In this case, the problem occurs that even though image file A exists in the input bucket, the grayscaled image file A' does not exist in the output bucket.

In order to prevent problems such as this, use the S3 event sequencer to implement exclusive processing. Additionally, it is also necessary to implement exclusive processing to manage image processing status by DynamoDB. Use DynamoDB conditional write to set an in-progress flag in order to prevent multiple Lambda functions from processing the same image file at the same time.

The sample code is published on GITHUB. Take a look using the link below. (You will need to build an AWS infrastructure to run it, but it has been made easy to try using the terraform code.)

https://github.com/kinto-technologies/techblog-s3-sequencer-example

Implementing Sample Code with Rust

This time, I will implement a Lambda function using Rust.
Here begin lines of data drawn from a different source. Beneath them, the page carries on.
/-- Start-up and supervision (R401, R402). -/
structure BootSt where
  power : Power
  /-- Management firmware has been released and runs. -/
  mcRunning : Bool
  /-- FIRMWARE_START has been done since the last reset (step 5 of R402). -/
  started : Bool
  /-- The cores have restarted, by a core restart or after a loader swap, and firmware has not started again since (R359,
  R398). -/
  restarted : Bool
  /-- Tick of the last kick, and of the watchdog firings within the last 60 s. -/
  kickAt : Nat
  firings : List Nat
  /-- The thermal shutdown that the device is in (R310). -/
  shut : Option ShutSt
  /-- A THM_SHUTDOWN is to be recorded once firmware runs (R310): its parameters. -/
  shutReport : Option (Nat × Nat × Nat)
  /-- What MC0 and MC1 have been loaded with; empty while they are held (R341 step 6, R342). -/
  cores : List CoreLoad
  /-- The microcode that each pixel engine holds: the active one, and beside it the one of an armed activation (R357). -/
  engines : List (List Byte)
  /-- TRST_N is high: the TAP is out of reset (R428). -/
  trst : Bool
  deriving DecidableEq, Repr

/-- The device, but for its straps and its queue of commands. -/
structure Dev where
  /-- The register file (R438 to R441): address and word; an address that is not listed reads its Reset value. -/
  regs : Cells Word
  time : TimeSt
  ports : List PortSt
  host : HostSt
  twin : TwinSt
  tile : TileSt
  diag : DiagSt
  therm : ThermSt
  cal : CalSt
  nvm : NvmSt
  sec : SecSt
  rcd : RecSt
  crc : List CrcUnit
  mbx : MbxSt
  parity : ParitySt
  aon : AonSt
  boot : BootSt
  /-- Packets received whole and not yet taken, oldest first. -/
  rxq : List RxPkt
  /-- What has left the device, oldest first (log entry 6). -/
  out : List Out
  /-- Counts the free values drawn so far: the model's own field, not the spec's (log entry 3). -/
  free : Nat
  deriving DecidableEq, Repr

/-- The machine: the straps as sampled (R397), the device, and the queue of waiting commands, first in first out. -/
structure State where
  straps : Straps
  dev : Dev
  pending : List Instr
  deriving DecidableEq, Repr

/-- A lane after power-on. -/
def LaneSt.init : LaneSt :=
  { txScr := 0, txPrev := 0, prbs := 0x7FFFFFFF, rxScr := 0, rxPrev := 0, markRun := 0, markPos := 0, markInv := false, discardFirst := false, failRun := 0, taps := none,
    saved := none, savedAt := 0, goodSince := none, fullStep := true }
It is convenient to use cargo-lambda to implement Lambda functions.

https://www.cargo-lambda.info/

I will omit the details of how to use cargo-lambda.

Creating an Entry Point

When you run the initialization command on cargo-lambda, main.rs is automatically generated as shown below.

cargo lambda init
lambda/src/main.rs
use lambda_runtime::{
    run, service_fn,
    tracing::{self},
    Error,
};
mod handler;
mod image_task;
mod lock;
mod s3_sequencer;

#[tokio::main]
async fn main() -> Result<(), Error> {
    tracing::init_default_subscriber();

    run(service_fn(handler::function_handler)).await
}

Since handler:function_handler is specified as the entry point for the Lambda function, I will write the implementation in handler.rs

The function_handler is implemented as follows.

lambda/src/handler.rs
use crate::image_task::ImageTask;
use aws_lambda_events::event::s3::S3Event;
use lambda_runtime::{tracing::info, Error, LambdaEvent};

pub async fn function_handler(event: LambdaEvent<S3Event>) -> Result<(), Error> {
    // Convert S3 events to ImageTask
    let tasks: Vec<_> = event
        .payload
        .records
        .into_iter()
        .map(ImageTask::try_from)
        .collect::<Result<Vec<_>, _>>()?;

    // Use futures::future::join_all to create the task to be executed
    let execute_tasks = tasks.iter().map(|task| task.execute());

    // Use join_all to execute or wait all tasks
    // Store the execution results in ret
    let ret = futures::future::join_all(execute_tasks).await;

    // Output the execution results to log
    for (t, r) in tasks.iter().zip(&ret) {
        info!("object_key: {}, Result: {:?}", t.object_key, r);
    }

    // Return error is there is an error
    if ret.iter().any(|r| r.is_err()) {
        return Err("Some tasks failed".into());
    }

    // Successful termination
    Ok(())
}
  1. Convert the S3 event vector to an ImageTask structure vector. Since the conversion method implements the TryFrom trait, you just have to call the try_form method.
  2. Create an image processing task based on the ImageTask structure vector.
  3. Use the tokio crate join_all function to execute all tasks in parallel.
  4. Output the results returned by join_all in 3 to the log.
  5. If there is an error, return the error and terminate the Lambda function abnormally.
  6. If there are no errors it will successfully terminate.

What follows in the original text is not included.